Não há dúvidas que a crise financeira internacional de 2008 abalou até aqueles mais resistentes países cujas jurisdições fiscais se mantinham rígidas quanto à opacidade dos negócios financeiros e fiscais ocorridos em seu território. Sob a perspectiva da tributação internacional não há dúvidas que coordenação fiscal internacional, mediante as mais variadas formas de cooperação – em especial a transparência (através de

troca de informações e dados, em suas diversas modalidades) – obteve, na prática, vultosos ganhos no afã de inibir ou mesmo reprimir os desvios de comportamento fiscais de cunho internacional, vislumbrando-se a relevância prática contumaz da eficácia das orientações, das recomendações e dos modelos enquanto instrumentos de soft law.

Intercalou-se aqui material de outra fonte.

-- ==== Sys2Proof/Safety.lean ====
section
/-! DEFINITION. What holds of the part in every state a run meets, said of one state: the bounds and
agreements that the document states for each block. The certificates state that every step keeps them.
At the end stand the few words that the certificates' statements share. -/

namespace Sys2Proof.Machine

/-- The used bytes never exceed the record memory (R91). -/
abbrev State.QueueFits (s : State) : Prop := s.rxq.used ≤ Config.recordMemory

/-- The tables of fixed size have it: 32 acceptance entries, 64 hash registers, 16 slots (R60, R64, R113). -/
abbrev State.TablesSized (s : State) : Prop :=
  s.acf.table.length = Config.acceptanceEntries ∧ s.acf.hash.length = Config.hashRegisters ∧
    s.lvs.slots.length = Config.slotCount

/-- From 0 to 24 source entries, no two with one address (R40). -/
abbrev State.SourcesDistinct (s : State) : Prop :=
  s.srt.table.length ≤ Config.sourceEntries ∧ (s.srt.table.map (·.addr)).Nodup

/-- The line receiver and the responder follow the line state: outside ACTIVE the receiver is off and
the responder IDLE, and a settle count runs in RISING only (R2, R10, R21, R133, R197). -/
abbrev State.LineAgrees (s : State) : Prop :=
  (s.clc.line ≠ .active → s.lrv = .off ∧ s.rsp.state = .idle) ∧
  (s.clc.line = .active → s.lrv.rx ≠ .off) ∧
  (s.clc.settle.isSome ↔ s.clc.line = .rising)

/-- While a response is under way the receiver is in HUNT, framing characters, or STUCK, and no
character is in progress during the wait (R36, R133, R138). -/
abbrev State.ResponseAgrees (s : State) : Prop :=
  (s.rsp.state ≠ .idle → s.lrv.mode = .framed ∧ (s.lrv.rx = .hunt ∨ s.lrv.rx = .stuck)) ∧
  (s.rsp.state.code = 1 → s.lrv.charBusy = false)

/-- Only a frame in BODY has anything held for it, and a classification in flight has no result yet
(section 2.4, R42, R65, R91, R115, R134). -/
abbrev State.FrameAgrees (s : State) : Prop :=
  (s.lrv.rx ≠ .body →
    s.srt.inHand = none ∧ s.acf.job = none ∧ s.acf.held = none ∧ s.rxq.claim = .nothing ∧
      s.lvs.held = none ∧ s.rsp.inputs = none) ∧
  (s.acf.job ≠ none → s.acf.held = none ∧ s.rxq.claim = .nothing ∧ s.lvs.held = none) ∧
  (s.lrv.mode ≠ .framed → s.lrv.rx = .hunt)

/-- The line's times run where the document says: the idle time while LRX is high and no character is
in progress, the low time while LRX is low outside STUCK, the high time in STUCK while LRX is high,
SKIP's count in SKIP; STUCK frames no characters (R18, R32, R33, R34). -/
abbrev State.TimesAgree (s : State) : Prop :=
  s.clc.line = .active →
    (s.lrv.idle.isSome ↔ s.lrx = true ∧ s.lrv.charBusy = false) ∧
    (s.lrv.low.isSome ↔ s.lrx = false ∧ s.lrv.rx ≠ .stuck) ∧
    (s.lrv.high.isSome ↔ s.lrx = true ∧ s.lrv.rx = .stuck) ∧
    (s.lrv.skipIdle.isSome ↔ s.lrv.rx = .skip) ∧
    (s.lrv.rx = .stuck → s.lrv.charBusy = false)

/-- The idle-hold countdown runs exactly while its three conditions hold and IDLE_HOLD is not 0, and
counts from 1 to 255 (R11). -/
abbrev State.IdleHoldAgrees (s : State) : Prop :=
  (s.clc.idleCount.isSome ↔ s.idleHolds = true ∧ s.cfg.idleHold ≠ 0) ∧
  ∀ k ∈ s.clc.idleCount, 1 ≤ k ∧ k ≤ 255

/-- Everything the line, receiver and responder agree on. -/
abbrev State.LineSound (s : State) : Prop :=
  s.LineAgrees ∧ s.ResponseAgrees ∧ s.FrameAgrees ∧ s.TimesAgree ∧ s.IdleHoldAgrees

/-- A command in flight has something to wait for, and a snapshot is in flight only for SNAPSHOT SLOT:
a source command a relation in hand, an entry command a classification, SNAPSHOT SLOT its copy,
SOFT RESET its clear, in DORMANT (R14, R52, R77, R124, R175, R179). -/
abbrev State.CommandWaits (s : State) : Prop :=
  (∀ f ∈ s.cmu.inFlight,
    (f.cmd.isSource = true ∧ s.srt.inHand ≠ none) ∨ (f.cmd.isEntry = true ∧ s.acf.job ≠ none) ∨
    (f.cmd = .snapshotSlot ∧ s.lvs.snap ≠ none) ∨ (f.cmd = .softReset ∧ s.clc.line = .dormant)) ∧
  (s.lvs.snap ≠ none → s.cmu.inFlight.map (·.cmd) = some .snapshotSlot)

/-- Mitigation: RX_THRESHOLD from 1 to 16, no countdown while RX is pending, U below 16 while RX is
clear and at most 341 always, the countdown from 1 to 255 with U at least 1 (R155 to R158). -/
abbrev State.MitigationSound (s : State) : Prop :=
  (1 ≤ s.nwc.rxThreshold ∧ s.nwc.rxThreshold ≤ 16) ∧ s.nwc.rxHoldoff ≤ 255 ∧ s.nwc.u ≤ 341 ∧
  (Flag.rx.isIn s.nwc.flags = true → s.nwc.holdOff = none) ∧
  (Flag.rx.isIn s.nwc.flags = false → s.nwc.u < 16) ∧
  (∀ k ∈ s.nwc.holdOff, 1 ≤ k ∧ k ≤ 255 ∧ 1 ≤ s.nwc.u)

/-- A slot in EMPTY holds nothing; a watched slot is younger than its limit (R114, R118). -/
abbrev Slot.Sound (sl : Slot) : Prop :=
  (sl.state = .empty → sl.content = .zero ∧ sl.unread = 0 ∧ sl.deferred = none) ∧
  (sl.watched = true → sl.age < sl.maxAge) ∧ sl.unread ≤ Config.totalTop

/-- Slots are sound, and only the slot of a snapshot in flight that was not EMPTY has a deferred update
(R114, R125, R126). -/
abbrev State.SlotsSound (s : State) : Prop :=
  (∀ sl ∈ s.lvs.slots, sl.Sound) ∧
  (∀ n < Config.slotCount, (s.lvs.slotAt n).deferred ≠ none → s.lvs.snap = some ⟨n, false⟩) ∧
  (∀ f ∈ s.lvs.snap, f.wasEmpty = false → (s.lvs.slotAt f.slot).state ≠ .empty)

/-- The watermark setting is at most 64, and the arm is clear only while the used bytes are at or above
the level (R106, R107, R108). -/
abbrev State.WatermarkSound (s : State) : Prop :=
  s.rxq.watermark ≤ 64 ∧ (s.rxq.arm = false → belowLevel s.rxq.watermark s.rxq.used = false)

/-- No live counter exceeds 65535 (R183). -/
abbrev State.CountersBounded (s : State) : Prop :=
  ∀ k ∈ Counter.all, s.ctb.live.get k ≤ Config.counterTop

/-- OWN_ADDRESS is 0 or a node's address (R195). -/
abbrev State.OwnAddressHeld (s : State) : Prop := s.cfg.ownAddress.toNat ≤ Config.maxNode

/-- A transaction is served only with CS_N low and no reset in force, reports arrive together with a data
byte written only, and the read positions of QDATA and SDATA lie from 0 to 48 (R100, R128, R188, R193). -/
abbrev State.PortSound (s : State) : Prop :=
  (s.spi.phase ≠ .closed → s.spi.csN = false ∧ s.inReset = false) ∧
  (s.spi.phase ≠ .write → s.spi.late = ⟨0, []⟩) ∧
  s.rxq.readPos ≤ Config.maxPayload ∧ s.lvs.readPos ≤ Config.maxPayload

/-! ### Words the statements share -/

/-- A write transaction is served and the pointer stands at this address (R188, R189). -/
abbrev State.WritesAt (addr : RegAddr) (s : State) : Prop :=
  s.inReset = false ∧ s.spi.phase = .write ∧ s.spi.ptr = addr

/-- A read transaction is served, the pointer stands at this address, and this byte is loaded (R190). -/
abbrev State.ReadsAt (addr : RegAddr) (l : Load) (s : State) : Prop :=
  s.inReset = false ∧ s.spi.phase = .read l ∧ s.spi.ptr = addr

/-- A write to CMD is taken: the data byte is written there and the command unit is IDLE (R171, R189). -/
abbrev State.Takes (s : State) : Prop := s.WritesAt 0x06 ∧ s.cmu.inFlight = none

/-- A completion: the last result record, the return to IDLE, CMD_DONE pending (R174). -/
def State.completed (code : Byte) (r : CmdResult) (s : State) : State :=
  { s with
    cmu := { s.cmu with last := code, result := r, inFlight := none }
    nwc := s.nwc.raise .cmdDone }

/-- The command unit BUSY with this command, argument and parameter captured (R170, R171). -/
def State.busyWith (cmd : Cmd) (s : State) : State :=
  { s with cmu := { s.cmu with inFlight := some ⟨cmd, s.cmu.arg, s.cmu.paramH ++ s.cmu.paramL, 0⟩ } }

/-- The port after a data byte was written: 0x00 on MISO, the pointer at this address, and what arrived with
the byte taken (R189). -/
def State.wrote (next : RegAddr) (s : State) : State :=
  { s with spi := { s.spi with ptr := next, out := 0, late := ⟨0, []⟩ } }

/-- The port after a data byte was read: this byte on MISO, the pointer at this address, and the byte there
loaded (R190). -/
def State.gave (byte : Byte) (next : RegAddr) (s : State) : State :=
  { s with spi := { s.spi with ptr := next, phase := .read (s.loadAt next), out := byte } }

/-- The command unit after the command in flight has completed (R174). -/
def Cmu.ended (cmd : Cmd) (r : CmdResult) (c : Cmu) : Cmu :=
  { c with last := cmd.code, result := r, inFlight := none }

/-- The source table and the command unit where a frame ends and leaves the table so: a source command that
waits takes effect on it and completes, and without one both stand (R51, R52). -/
def State.sourceRun (left : Srt) (s : State) : Srt × Cmu :=
  match s.cmu.inFlight with
  | none => (left, s.cmu)
  | some f =>
    if f.cmd.isSource then
      let e := sourceEffect f.cmd f.arg s.tkg.tickCount left
      (e.1, s.cmu.ended f.cmd e.2)
    else (left, s.cmu)

/-- The filter and the command unit where a classification completes and leaves the filter so: an entry
command that waits takes effect on it and completes, and without one both stand (R77). -/
def State.entryRun (left : Acf) (s : State) : Acf × Cmu :=
  match s.cmu.inFlight with
  | none => (left, s.cmu)
  | some f =>
    if f.cmd.isEntry then
      let e := entryEffect f.cmd f.arg left
      (e.1, s.cmu.ended f.cmd e.2)
    else (left, s.cmu)

/-- The filter and the command unit after the classification in flight, if any, has completed (R68, R77). That
it completes ahead of the loss or the check that ends its frame is the model's reading, where R28 has a
classification still in progress end without a result (notes/assumptions/9.md). -/
def State.classified (s : State) : Acf × Cmu :=
  match s.acf.job with
  | none => (s.acf, s.cmu)
  | some j => s.entryRun { s.acf with job := none, held := some ⟨classify s.cfg s.acf.hash j, false⟩ }

/-- The notification unit after the completion of a command that did or did not wait (R174). -/
def Nwc.doneIf (waited : Bool) (n : Nwc) : Nwc := if waited then n.raise .cmdDone else n

/-- The line receiver after a character has ended with LRX at this level: the low time goes on while it is
low, the idle time runs while it is high (R17, R18, R33). -/
def Lrv.afterCharacter (level : Bool) (l : Lrv) : Lrv :=
  { l with
    charBusy := false
    low := if level then none else some (l.low.getD 0)
    idle := if level then some (l.idle.getD 0) else none }

/-- A character ends that the receiver frames in this receiver state (R17, R36). -/
abbrev State.Framing (rx : RxState) (s : State) : Prop :=
  s.lrv.rx = rx ∧ s.lrv.charBusy = true ∧ s.rsp.state = .idle

/-- The receiver is in BODY, its classification complete (notes/assumptions/9.md), and this byte, arriving
with a good stop bit, is the second check character (R25, R26). -/
abbrev State.AtCheck (s : State) : Prop :=
  s.Framing .body ∧ s.acf.job = none ∧ (headerOf s.lrv.buffer.hdr).length ≤ s.lrv.buffer.payload.length ∧
    s.lrv.buffer.checks = 1

/-- The check passes with this second check character (R19, R26). -/
abbrev State.Commits (b : Byte) (s : State) : Prop := s.AtCheck ∧ crcByte s.lrv.buffer.crc b = 0

/-- The line event ends the frame in BODY (R26, R28). -/
def State.EndsBody (s : State) : FrameEnding → Prop
  | .truncation => s.lrv.rx = .body ∧ s.lrv.idle.isSome = true
  | .entryToStuck =>
    s.clc.line = .active ∧ s.lrv.rx = .body ∧ s.lrv.low.isSome = true ∧ s.lrv.charBusy = false
  | .characterEnd _ stop _ =>
    s.Framing .body ∧
      (stop = false ∨
        ((headerOf s.lrv.buffer.hdr).length ≤ s.lrv.buffer.payload.length ∧ 1 ≤ s.lrv.buffer.checks))

/-- What every block held for the frame in flight is discarded; a classification still in flight has completed
before, and a command that waited for either takes effect and completes; and nothing else that outlasts
a frame has changed but the counts, the flags, the watermark arm, the idle hold, the level of LRX and the
line receiver (R28, R51, R68, R77). That a classification still in flight at the loss or the check is
completed, and does not end without a result, is the model's reading (notes/assumptions/9.md). -/
abbrev State.FrameDropped (s t : State) : Prop :=
  t.srt = (s.sourceRun { s.srt with inHand := none }).1 ∧
  t.acf = { s.classified.1 with job := none, held := none } ∧
  t.cmu = (if s.sourceWaits then (s.sourceRun { s.srt with inHand := none }).2 else s.classified.2) ∧
  (s.sourceWaits = true ∨ s.entryWaits = true ∧ s.acf.job ≠ none → Flag.cmdDone.isIn t.nwc.flags = true) ∧
  t.rxq = { s.rxq with claim := .nothing, arm := t.rxq.arm } ∧
  t.lvs = { s.lvs with held := none } ∧
  t.rsp = { s.rsp with inputs := none } ∧
  t = { s with lrx := t.lrx, clc := { s.clc with idleCount := t.clc.idleCount }, lrv := t.lrv, srt := t.srt,
               acf := t.acf, rxq := t.rxq, lvs := t.lvs, rsp := t.rsp, nwc := t.nwc, cmu := t.cmu,
               ctb := t.ctb }

end Sys2Proof.Machine

namespace Sys2Proof

/-- The commands that write a code to CMD other than SOFT RESET's (R171 to R173). -/
def Instr.writesCmd : Instr → Bool
  | .startLine | .stopLine | .pinSource | .unpinSource | .forgetSource | .forgetUnpinned
  | .readSource | .commitEntry | .clearEntry | .readEntry | .releaseHead | .flushQueue
  | .snapshotSlot | .setSlotWatch | .hostSleep | .hostAwake | .snapshotCounters | .nop => true
  | .unknownCommand code => !Config.commandCodes.contains code
  | _ => false

/-- The address at which a command is a data byte written (Table 82). -/
def Instr.writeAddr (c : Instr) : Option RegAddr :=
  match c with
  | .softReset | .unknownCommand _ => some 0x06
  | .pendingClear high _ => some (if high then 0x0C else 0x0B)
  | .cmdFlagsClear _ => some 0x0A
  | .irqEnWrite high _ => some (if high then 0x0E else 0x0D)
  | .watermarkWrite _ => some 0x33
  | .lockedRegisterWrite reg _ => some (Machine.lockedRegAddr reg)
  | .registerWrite addr _ => some addr
  | _ => if c.writesCmd then some 0x06 else none

/-- The address at which a command is a data byte read (Table 82, Table 83). -/
def Instr.readAddr : Instr → Option RegAddr
  | .tickCountLRead => some 0x1E
  | .qusedLRead => some 0x2D
  | .freshSetLRead => some 0x34
  | .mitCountLRead => some 0x15
  | .qdataRead => some 0x2C
  | .sdataRead => some 0x5E
  | _ => none

/-- SOFT RESET, power-on reset and pin reset. -/
def Instr.isReset : Instr → Bool
  | .softReset | .powerOnReset | .pinReset => true
  | _ => false

/-- The command that a line event which can end a frame is (R28). -/
def FrameEnding.event : FrameEnding → Instr
  | .characterEnd data stop level => .characterEnd data stop level
  | .truncation => .truncation
  | .entryToStuck => .entryToStuck

end Sys2Proof
end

Destarte, considerando a nova geração de implementação das medidas sugeridas a título de intercâmbio - quer através de acordos bilaterais ou multilaterais - na amplitude com a qual se tem efetivado, parece que o uso do derecho blando para fins de regular esse tráfego internacional de informações fiscais pode estar se encaminhando para o futuro desuso. Aliás, o uso corriqueiro do intercâmbio de informações fiscais pode se tornar uma fonte tradicional do direito internacional, ou seja, o direito consuetudinário. Ora, o chamado

soft law se distingue do costume (embora muitas vezes indique a existência deste, porque pode formalizar

um costume já existente) pelo facto de que o costume necessita ser provado, o que se dispensa no instrumento de soft law, haja vista que se apresenta escrito, assim, em se tornando a regra usual aceita pela grande maioria das jurisdições fiscais, parece estar se concretizando uma das hipóteses de evolução do soft

law para o verdadeiro costume internacional. Lembrando que a multiculturalidade global ainda fará que haja

a falta de transparência fiscal em consideráveis pontos do mundo, favorecedores da permanencia de alguns paraísos fiscais. Mas a problemática da falta de transparência de dados para fins de fiscalização tributária não se limita a essa tendência em operacionalizar as jurisdições fiscais para receber as mais variadas informações dos contribuintes além das suas fronteiras, isso porque como bem aponta a doutrina, a transparência fiscal támbém deve abranger os próprios atos das administrações fiscais. Como ilustração, verificamos a recente aprovação na legislação portuguesa, para determinar que a administração fiscal publique, anualmente, o valor total e o destino das transferências e envio de fundos para jurisdições com regime de tributação privilegiada, promulgada em 15 de Abril de 2017, o que denota a importância de expandir esse contexto da transparência, não se limitando ao colhimento de informações dos contribuintes junto a jurisdições estrangeiras: a transparência deve transcender a dados e informações de contribuintes, merecendo que as administrações tributárias também ajam através do modus operandi mais transparente possível, nesse intuito de buscar uma verdadeira justiça fiscal. Afinal, a cooperação intergovernamental pode se transformar (ou permanecer) num verdadeiro cabo-de-guerra contra os contribuintes ou, se bem aproveitada, gerar uma harmonização fiscal com a cooperação também desse agente maior interessado em todas essas mudanças de política fiscal internacional: o contribuinte.